Shantidas also participated in the contemporary religious politics. At that time, there were several Jain factions (gacchas) within the Śvetāmbara Jain sect, and Shantidas belonged to the Sagar gaccha. Muktisagar, a monk of the Sagar gaccha was a close friend of Shantidas, and in 1625, he had installed an idol in the Chintamani Parshawanath temple constructed by him. Shantidas wanted to see Muktisagar become an acharya (the highest leader of a Jain order), but the request was declined by Vijayadeva Suri, a senior acharya belonging to the Tapa gaccha.
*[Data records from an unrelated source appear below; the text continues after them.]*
-- ==== Sys2Proof/Machine/Control.lean ====
section
/-! DEFINITION. The control commands NOP, CONFIGURE, WIPE and the illegal words (R220 to R226). -/

namespace Sys2Proof.Machine

/-- NOP (R220): the only effect is CMD <- 0; it has no completion step. -/
def execNop (s : State) : Host.Outcome State Fault Refusal := .next { s with cmd := 0 }

/-- cfg_check (R222) on snap.cfg: the first failure, or the selection CIPHER names. -/
def cfgCheck (p : Snap) : Except ErrName Cipher :=
  if p.cfgr.cipher = 0 then .error .cfgNoCipher
  else match cipherOf p.cfgr.cipher with
    | none => .error .cfgBadCipher
    | some cs =>
      if p.radix.toNat < 2 ∨ 65536 < p.radix.toNat then .error .cfgRadix
      else if minok p.radix.toNat p.minlen.toNat = false then .error .cfgMinlen
      else if p.maxlen.toNat < p.minlen.toNat then .error .cfgMinmax
      else if limit p.radix.toNat (blockBits cs) < p.maxlen.toNat then .error .cfgMaxlen
      else .ok cs

/-- The configuration a successful CONFIGURE commits (R221, R223). -/
def newAct (p : Snap) (cs : Cipher) : Act where
  valid := true
  r := p.radix.toNat
  minlen := p.minlen.toNat
  maxlen := p.maxlen.toNat
  cs := cs
  bs := blockBits cs
  legacy := p.cfgr.legacy
  key := loadKey cs p.cfgr.krev p.key

/-- The configuration after a failed CONFIGURE (R224): invalid, key zeroed, every other field a free value (log 10: DESIGN CHOICE, safe). -/
def deadAct (k : Nat) : Act where
  valid := false
  r := Config.freeNat k
  minlen := Config.freeNat (k + 1)
  maxlen := Config.freeNat (k + 2)
  cs := Config.freeCipher k
  bs := Config.freeNat (k + 3)
  legacy := Config.freeBool k
  key := zeroKey

/-- CONFIGURE (R221, R224). -/
def execConfigure (s : State) : Host.Outcome State Fault Refusal :=
  match cfgCheck s.snap with
  | .ok cs => .next (completeOk { s with act := newAct s.snap cs })
  | .error e => .next (raiseError e 0 { s with act := deadAct s.freeCount, freeCount := s.freeCount + 4 })

/-- WIPE (R225); `act`'s other fields stay (log 13: DEDUCED, safe). -/
def execWipe (s : State) : Host.Outcome State Fault Refusal :=
  .next (completeOk
    { s with
      digits := []
      keys := Vector.replicate 8 0
      tweak0 := 0
      tweak1 := 0
      act := { s.act with valid := false, key := zeroKey } })

/-- An illegal command word (R226). -/
def execIllegal (s : State) : Host.Outcome State Fault Refusal := .next (raiseError .badCmd 0 s)

end Sys2Proof.Machine
end

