-- ==== Sys2Proof/Laws/Engine.lean ====
section
/-! SUPPORT. What the checks decide, and everything a completion step, an engine turn and a step can do. -/

namespace Sys2Proof.Machine

variable {s t : State} {i : Instr} {n len : Nat} {e : ErrName} {info : Nat} {check : Option (ErrName × Nat)}
  {cipher : List Nat → List Nat}

/-! ## The checks -/

theorem ff3TweakOk_iff : ff3TweakOk s.snap.tlen s.act.legacy = true ↔ ff3TweakAccepted s := by
  simp only [ff3TweakOk, ff3TweakAccepted, Bool.or_eq_true, Bool.and_eq_true, beq_iff_eq, or_assoc]

theorem bpsTweakOk_iff : bpsTweakOk s.snap.tlen = true ↔ bpsTweakAccepted s := by
  simp only [bpsTweakOk, bpsTweakAccepted, Bool.or_eq_true, beq_iff_eq]

/-- No digit of the message is refused (R182, R211). -/
theorem firstBadDigit_none : firstBadDigit s n = none ↔ ∀ j < n, (s.digit j).toNat < s.act.r := by
  simp [firstBadDigit, List.find?_eq_none]

/-- The first refused digit (R182, R211). -/
theorem firstBadDigit_some {j : Nat} : firstBadDigit s n = some j ↔
    j < n ∧ s.act.r ≤ (s.digit j).toNat ∧ ∀ k < j, (s.digit k).toNat < s.act.r := by
  unfold firstBadDigit
  rw [List.find?_range_eq_some]
  simp only [decide_eq_true_eq, Bool.not_eq_true', decide_eq_false_iff_not, not_le, List.mem_range]
  tauto

/-- ff3_check passes (R182). -/
theorem ff3Check_none : ff3Check s = none ↔
    s.act.valid = true ∧ s.act.bs = 128 ∧ ff3TweakAccepted s ∧ s.act.minlen ≤ s.snap.n.toNat ∧ s.snap.n.toNat ≤ s.act.maxlen ∧
      digitsBelowRadix s := by
  unfold ff3Check digitsBelowRadix
  rw [← ff3TweakOk_iff]
  split_ifs with h1 h2 h3 h4
  · simp [h1]
  · simp [h2]
  · simp [h3]
  · simp only [false_iff]
    omega
  · rw [Option.map_eq_none_iff, firstBadDigit_none]
    simp only [Bool.not_eq_false] at h1 h3
    constructor
    · intro h
      exact ⟨h1, not_not.1 h2, h3, by omega, by omega, h⟩
    · exact fun h => h.2.2.2.2.2

/-- bps_check passes (R211). -/
theorem bpsCheck_none : bpsCheck s = none ↔
    s.act.valid = true ∧ bpsTweakAccepted s ∧ s.act.minlen ≤ s.snap.n.toNat ∧ s.snap.n.toNat ≤ s.dbufDepth ∧
      digitsBelowRadix s := by
  unfold bpsCheck digitsBelowRadix
  rw [← bpsTweakOk_iff]
  split_ifs with h1 h2 h3
  · simp [h1]
  · simp [h2]
  · simp only [false_iff]
    omega
  · rw [Option.map_eq_none_iff, firstBadDigit_none]
    simp only [Bool.not_eq_false] at h1 h2
    constructor
    · intro h
      exact ⟨h1, h2, by omega, by omega, h⟩
    · exact fun h => h.2.2.2.2

/-- The errors a data command's check can raise, and the only one with a non-zero ERRINFO (R43, R182). -/
theorem ff3Check_some (h : ff3Check s = some (e, info)) :
    e.code ∈ errorCodes ∧ (info ≠ 0 → e = .inDigit) ∧ (e = .inDigit → info < s.snap.n.toNat ∧ s.snap.n.toNat ≤ s.act.maxlen) := by
  unfold ff3Check at h
  split_ifs at h with h1 h2 h3 h4 <;>
    try (injection h with h; injection h with h h'; subst h h'; exact ⟨by decide, fun h => absurd rfl h, nofun⟩)
  obtain ⟨j, hj, h⟩ := Option.map_eq_some_iff.1 h
  injection h with h h'
  subst h h'
  exact ⟨by decide, fun _ => rfl, fun _ => ⟨(firstBadDigit_some.1 hj).1, by omega⟩⟩

/-- The same of BPS commands (R211). -/
theorem bpsCheck_some (h : bpsCheck s = some (e, info)) :
    e.code ∈ errorCodes ∧ (info ≠ 0 → e = .inDigit) ∧ (e = .inDigit → info < s.snap.n.toNat ∧ s.snap.n.toNat ≤ s.dbufDepth) := by
  unfold bpsCheck at h
  split_ifs at h with h1 h2 h3 <;>
    try (injection h with h; injection h with h h'; subst h h'; exact ⟨by decide, fun h => absurd rfl h, nofun⟩)
  obtain ⟨j, hj, h⟩ := Option.map_eq_some_iff.1 h
  injection h with h h'
  subst h h'
  exact ⟨by decide, fun _ => rfl, fun _ => ⟨(firstBadDigit_some.1 hj).1, by omega⟩⟩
Shantidas sought the help of Shrimalla, a merchant from Cambay, who had played an important role in Vijayadeva's promotion to the acharya post in 1601. With his influence, Muktisagar was appointed as an acharya in 1630, under the name "Rajsagar". Later, Shantidas planned a shastrartha (religious debate) between Vijayadeva Suri and Muktisagar (Rajsagar Suri) in Jalore. His intention was to raise the prestige of his faction (and perhaps, to increase his own influence), but Muktisagar lost courage and backed out of the debate before it began.

Shantidas also led a boycott against the Lonka gaccha, which criticised idol worship (something that Shantidas's own gachha accepted). In September 1644, he exerted his influence to enforcing a ban against the Lonkas, with respect to inter-marrying and inter-dining. The Lonkas of Ahmedabad complained to the emperor Shah Jahan, but the emperor refused to intervene in the matter.

As the Subahdar (Governor) of Gujarat, Shah Jahan's son Murad Baksh granted the village of Palitana to Shantidas Jhaveri in 1656. Palitana later emerged as a major pilgrimage centre for the Jains.

== Legacy ==

Khushalchand (1680–1748), the grandson of Shantidas, was also a prominent merchant, and paid ransom to the Marathas to save Ahmedabad from plunder. Khushalchand's son Vakhatchand (1740–1814) was also a noted businessman. The Lalbhai family of modern India, which owns the Arvind Mills, traces its ancestry to Shantidas through Lalbhai Dalpatbhai, the great-great-great-grandson of Khushalchand.